Уроки Вышивания...

Эмануил Бланк
          
                - Милику, засели нитку, пожалуйста, - по очереди, либо все вместе, разом, обращались ко мне баба Рива, ее сестричка Роза, и даже, порой, мама, которой, по возрасту, полагалось бы и самой все видеть прекрасно

                Им, наверное, нетерпелось лишний разок взглянуть на своего единственного любимца, переполненного осознанием важности настоящих, всамделишных, взрослых поручений.

                До сих пор, в глазах, а, вернее, в памяти,  запечатлена тогдашняя абсолютная, просто фотографическая отчетливость отверстий, не только цыганской, но и гораздо более мелких иголок.

                Прекрасно различая кончики-ворсинки  белых, чёрных, голубых и прочих ниток, я  обильно смачивал слюной пальцы, либо, по примеру Розы, засовывал нитки в рот, и максимально скручивал их, пока пушок, торчащий по концам, не исчезал полностью.

                Затем, наконец, я засовывал нитки в  отверстия иголок. Ничего проще. Хотя выглядели они по-разному. То кругловатыми, у совсем мелких иголочек, то удлиненными, вытянутыми вдоль тонкого изящного корпуса. Самым большим, было отверстие  в игле швейной машинки.

                Стояла она у Розы, на светлой кухне с плитой и печкой. Сестра бабушки Ривы умудрялась там не только готовить, но и втайне обшивать многочисленных клиенток, за которыми  лихорадочно следили мои любопытные глазёнки. Особенно, во время примерок.

                - Милику, сбегай, лучше, посмотри вокруг. Нет ли поблизости, какого-нибудь дядьки,- заметив мою чрезмерную любознательность и реально опасаясь шныряющего по дворам фининспектора, отсылала меня на разведку Роза, ловко орудовавшая длинным "сантиметром" и разнообразными разноцветными  мелками

                Чтобы вдоволь порисовать, я пытался вычислить места, куда тетя  могла спрятать желанные мелки. Однако она, прекрасно осознавая, с кем ей приходиться иметь дело, всегда забиралась повыше и прятала эти драгоценности подальше от меня, на недосягаемой высоте.

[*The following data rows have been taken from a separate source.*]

-- ==== Sys2Proof/Tests/Slice0.lean ====
section
/-! SUPPORT. Tests: the words of spec/ decode to their instructions, the checks of WellFormed refuse ill-formed terms,
small one-step tests, and for every obligation with hypotheses a concrete case that meets them. -/

namespace Sys2Proof.Tests

open Sys2Proof Sys2Proof.Machine

/-! ## Small states -/

/-- The reset state in a mode and a sequencer state. -/
def inState (m : Mode) (q : Seq) : State := { State.reset with mode := m, seq := q }

/-- The reset state in a mode with one request at the host port. -/
def port (m : Mode) (w0 w1 w2 : Word) (data : List Byte) : State :=
  { inState m .idle with host := [⟨w0, w1, w2, data⟩] }

/-- The state with these answers scripted. -/
def answering (s : State) (l : List (List Byte)) : State := { s with env := { s.env with script := l.map Answer.ok } }

/-- The state with an error scripted. -/
def failing (s : State) : State := { s with env := { s.env with script := [.err .busFault] } }

/-- The state under the reference environment, the chip in the mode of the engine, WEL set or not. -/
def referenced (s : State) (wel : Bool) : State :=
  { s with env := { s.env with kind := .reference, busy := [2], chip := { s.env.chip with link := s.mode, wel := wel } } }

/-- The state under a configuration. -/
def configured (s : State) (cfg : Cfg) : State := { s with cfg := cfg }

/-- A configuration with the RDCR row of 40_command_catalog.md R135. -/
def cfgRow : Cfg := { Cfg.ref with rdcr := some ⟨0x15, 0x15EA, some 0, 4, 0⟩ }

/-- A value of the next state. -/
def ofNext {α : Type} (f : State → α) (o : Host.Outcome State Fault Refusal) : Option α :=
  match o with
  | .next t => some (f t)
  | .fault _ => none
  | .refused _ => none

/-- What a decoder answered. -/
def decoded (cfg : Cfg) (x : Words) : Option Instr :=
  match decode cfg x with
  | .ok i => some i
  | .error _ => none

/-- Why a decoder rejected. -/
def rejected (cfg : Cfg) (x : Words) : Option DecodeError :=
  match decode cfg x with
  | .ok _ => none
  | .error e => some e

/-! ## Decoding: every constructor from words written out from the spec (30_encoding.md R80, R81, R103;
40_command_catalog.md R128 to R140) -/

theorem test_decode_init : decoded Cfg.ref (.host 0x00000001 0 0 []) = some (.init) := by decide

theorem test_decode_readId : decoded Cfg.ref (.host 0x00000002 0 0 []) = some (.readId) := by decide

theorem test_decode_readStatus : decoded Cfg.ref (.host 0x00000003 0 0 []) = some (.readStatus) := by decide

theorem test_decode_readCfg : decoded Cfg.ref (.host 0x00000004 0 0 []) = some (.readCfg) := by decide

theorem test_decode_readCfg2 : decoded Cfg.ref (.host 0x00000005 0x00000300 0 []) = some (.readCfg2 0x300) := by decide

theorem test_decode_writeCfg2 : decoded Cfg.ref (.host 0x00000706 0x00000300 0 []) = some (.writeCfg2 0x300 0x07) := by decide

theorem test_decode_read : decoded Cfg.ref (.host 0x00000007 0x00001000 0x00000010 []) = some (.read 0x1000 16) := by decide

theorem test_decode_program : decoded Cfg.ref (.host 0x00000008 0x000000F0 0x00000002 [0xA5, 0x5A]) = some (.program 0xF0 2 [0xA5, 0x5A]) := by decide

theorem test_decode_eraseSector : decoded Cfg.ref (.host 0x00000009 0x00012345 0 []) = some (.eraseSector 0x12345) := by decide

theorem test_decode_eraseBlock : decoded Cfg.ref (.host 0x0000000A 0x00010000 0 []) = some (.eraseBlock 0x10000) := by decide

theorem test_decode_eraseChip : decoded Cfg.ref (.host 0x0000000B 0 0 []) = some (.eraseChip) := by decide

theorem test_decode_mmapEnable : decoded Cfg.ref (.host 0x0000000C 0 0 []) = some (.mmapEnable) := by decide

theorem test_decode_mmapDisable : decoded Cfg.ref (.host 0x0000000D 0 0 []) = some (.mmapDisable) := by decide

theorem test_decode_reservedHop0 : decoded Cfg.ref (.host 0x00000000 0 0 []) = some (.reservedHop0) := by decide

theorem test_decode_reservedHopE : decoded Cfg.ref (.host 0x0000000E 0 0 []) = some (.reservedHopE) := by decide

theorem test_decode_reservedHopF : decoded Cfg.ref (.host 0x0000000F 0 0 []) = some (.reservedHopF) := by decide

theorem test_decode_wrenL : decoded Cfg.ref (.wire ⟨0x00000006, 0, 0⟩ []) = some (.wrenL) := by decide

theorem test_decode_wrenO : decoded Cfg.ref (.wire ⟨0x000706F9, 0, 0⟩ []) = some (.wrenO) := by decide

theorem test_decode_rstenL : decoded Cfg.ref (.wire ⟨0x00000066, 0, 0⟩ []) = some (.rstenL) := by decide

theorem test_decode_rstenO : decoded Cfg.ref (.wire ⟨0x00076699, 0, 0⟩ []) = some (.rstenO) := by decide

theorem test_decode_rstL : decoded Cfg.ref (.wire ⟨0x00000099, 0, 0⟩ []) = some (.rstL) := by decide

theorem test_decode_rstO : decoded Cfg.ref (.wire ⟨0x00079966, 0, 0⟩ []) = some (.rstO) := by decide

theorem test_decode_rdsrL : decoded Cfg.ref (.wire ⟨0x00400005, 0, 1⟩ []) = some (.rdsrL) := by decide

theorem test_decode_rdsrO : decoded Cfg.ref (.wire ⟨0x237F05FA, 0, 2⟩ []) = some (.rdsrO) := by decide

theorem test_decode_rdcr2L : decoded Cfg.ref (.wire ⟨0x00480071, 0, 1⟩ []) = some (.rdcr2L 0) := by decide

theorem test_decode_rdcr2O : decoded Cfg.ref (.wire ⟨0x237F718E, 0x00000300, 2⟩ []) = some (.rdcr2O 0x300) := by decide

theorem test_decode_wrcr2L : decoded Cfg.ref (.wire ⟨0x00880072, 0, 1⟩ [0x02]) = some (.wrcr2L 0 0x02) := by decide

theorem test_decode_wrcr2O : decoded Cfg.ref (.wire ⟨0x03BF728D, 0x00000300, 2⟩ [0x07, 0x00]) = some (.wrcr2O 0x300 0x07) := by decide

theorem test_decode_rdidL : decoded Cfg.ref (.wire ⟨0x0040009F, 0, 3⟩ []) = some (.rdidL) := by decide

theorem test_decode_rdidO : decoded Cfg.ref (.wire ⟨0x217F9F60, 0, 3⟩ []) = some (.rdidO) := by decide

theorem test_decode_dtrd8O : decoded Cfg.ref (.wire ⟨0xA37FEE11, 0x00001000, 0x00000010⟩ []) = some (.dtrd8O 0x1000 16) := by decide

theorem test_decode_pp4bO : decoded Cfg.ref (.wire ⟨0x03BF12ED, 0x000000F0, 0x00000002⟩ [0x01, 0x02]) = some (.pp4bO 0xF0 [0x01, 0x02]) := by decide

theorem test_decode_seO : decoded Cfg.ref (.wire ⟨0x003F21DE, 0x00012345, 0⟩ []) = some (.seO 0x12345) := by decide

theorem test_decode_beO : decoded Cfg.ref (.wire ⟨0x003FDC23, 0x00010000, 0⟩ []) = some (.beO 0x10000) := by decide

theorem test_decode_ceO : decoded Cfg.ref (.wire ⟨0x0007609F, 0, 0⟩ []) = some (.ceO) := by decide

theorem test_decode_rdcrL : decoded cfgRow (.wire ⟨0x00400015, 0, 1⟩ []) = some (.rdcrL) := by decide

theorem test_decode_rdcrO : decoded cfgRow (.wire ⟨0x237F15EA, 0, 2⟩ []) = some (.rdcrO) := by decide

/-! ## Decoding: rejections by name -/

/-- W0[31:16] not zero (30_encoding.md R82). -/
theorem test_reject_reservedHigh : rejected Cfg.ref (.host 0x00010001 0 0 []) = some .reservedBits := by decide

/-- W0[7:4] not zero. -/
theorem test_reject_reservedLow : rejected Cfg.ref (.host 0x00000013 0 0 []) = some .reservedBits := by decide

/-- A reserved code is its own row whatever the other bits are. -/
theorem test_reserved_code_first : decoded Cfg.ref (.host 0xFFFFFFFE 0 0 []) = some .reservedHopE := by decide

theorem test_reject_streamLength : rejected Cfg.ref (.host 8 0 2 [0x01]) = some .streamLength := by decide

/-- `dd` 3 is never produced (30_encoding.md R103). -/
theorem test_reject_dd3 : rejected Cfg.ref (.wire ⟨0xA3FFEE11, 0, 16⟩ []) = some .malformed := by decide

/-- Bit 26 is reserved. -/
theorem test_reject_bit26 : rejected Cfg.ref (.wire ⟨0x04000006, 0, 0⟩ []) = some .malformed := by decide

/-- An Octal opcode in an 8-bit descriptor is no opcode of the Legacy table (30_encoding.md R105). -/
theorem test_reject_opcode : rejected Cfg.ref (.wire ⟨0x000006F9, 0, 0⟩ []) = some .unknownOpcode := by decide

/-- RDCR has no row under CFG_REF. -/
theorem test_reject_rdcr : rejected Cfg.ref (.wire ⟨0x00400015, 0, 1⟩ []) = some .unknownOpcode := by decide

/-- A WREN with an address phase is not what the builder makes. -/
theorem test_reject_shape : rejected Cfg.ref (.wire ⟨0x00080006, 0, 0⟩ []) = some .shape := by decide

/-- An odd register read at double rate (42_register_access.md R161). -/
theorem test_reject_oddRegister : rejected Cfg.ref (.wire ⟨0x237F05FA, 0, 1⟩ []) = some .dataPhase := by decide

/-- A page program across a page boundary (44_array_access.md R203). -/
theorem test_reject_pageCrossing : rejected Cfg.ref (.wire ⟨0x03BF12ED, 0xFF, 2⟩ [1, 2]) = some .dataPhase := by
  decide

/-! ## WellFormed: an ill-formed term for each check -/

theorem test_illformed_program : (Instr.program 0 2 [0x01]).wellFormed Cfg.ref = false := by decide
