-- ==== Sys2Proof/Machine/Alu.lean ====
section
/-! DEFINITION. Register load, arithmetic, logic, shifts, random (spec/42_alu.md). None can fault; none touches `pc`. -/

namespace Sys2Proof.Machine

/-- LD Vx, NN (R120). -/
def execLdImm (x : RegNo) (nn : Byte) (s : State) : Host.Outcome State Fault Refusal := .next (s.setReg x nn)

/-- ADD Vx, NN (R121): the carry is discarded. -/
def execAddImm (x : RegNo) (nn : Byte) (s : State) : Host.Outcome State Fault Refusal :=
  .next (s.setReg x (wrapSum (s.reg x) nn))

/-- LD Vx, Vy (R122). -/
def execLdReg (x y : RegNo) (s : State) : Host.Outcome State Fault Refusal := .next (s.setReg x (s.reg y))

/-- OR Vx, Vy (R123). -/
def execOrReg (x y : RegNo) (s : State) : Host.Outcome State Fault Refusal := .next (s.setReg x (s.reg x ||| s.reg y))

/-- AND Vx, Vy (R124). -/
def execAndReg (x y : RegNo) (s : State) : Host.Outcome State Fault Refusal := .next (s.setReg x (s.reg x &&& s.reg y))

/-- XOR Vx, Vy (R125). -/
def execXorReg (x y : RegNo) (s : State) : Host.Outcome State Fault Refusal := .next (s.setReg x (s.reg x ^^^ s.reg y))

/-- ADD Vx, Vy (R126): the carry is an output only. -/
def execAddReg (x y : RegNo) (s : State) : Host.Outcome State Fault Refusal :=
  .next (s.resultThenFlag x (wrapSum (s.reg x) (s.reg y)) (carryFlag (s.reg x) (s.reg y)))

/-- SUB Vx, Vy (R127). -/
def execSub (x y : RegNo) (s : State) : Host.Outcome State Fault Refusal :=
  .next (s.resultThenFlag x (wrapDiff (s.reg x) (s.reg y)) (notBorrowFlag (s.reg x) (s.reg y)))

/-- SHR Vx (R128): `VY` is neither read nor written. -/
def execShr (x _y : RegNo) (s : State) : Host.Outcome State Fault Refusal :=
  .next (s.flagThenShift x (shiftedOutRight (s.reg x)) (fun v => v >>> 1))

/-- SUBN Vx, Vy (R129): `VY - VX`. -/
def execSubn (x y : RegNo) (s : State) : Host.Outcome State Fault Refusal :=
  .next (s.resultThenFlag x (wrapDiff (s.reg y) (s.reg x)) (notBorrowFlag (s.reg y) (s.reg x)))

/-- SHL Vx (R130): `VY` is neither read nor written. -/
def execShl (x _y : RegNo) (s : State) : Host.Outcome State Fault Refusal :=
  .next (s.flagThenShift x (shiftedOutLeft (s.reg x)) (fun v => v <<< 1))

/-- RND Vx, NN (R131): the step's random byte, masked. -/
def execRnd (x : RegNo) (nn : Byte) (s : State) : Host.Outcome State Fault Refusal :=
  .next (s.setReg x (s.input.rnd &&& nn))

end Sys2Proof.Machine
end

                Чаще, это был громадный платяной шкаф с большим зеркалом, где, разжигая мое раннее любопытство, отражались роскошные формы фигуристых клиенток самой лучшей сокирянской модистки.

                Особенно нравилось, когда  доверяли громко клацнуть  громадными портновскими ножницами и , точно-точно, всего за пару движений, разрезать небольшой кусочек настоящей ткани по нарисованной мелком линии.

                Когда нам - четырехлеткам, после первой " легкотни" по вышиванию крестиком  рисунка на маленьком носовом платке, поручили серьезное домашнее задание, я считал себя уже вполне взрослым и профессиональным вязальщиком.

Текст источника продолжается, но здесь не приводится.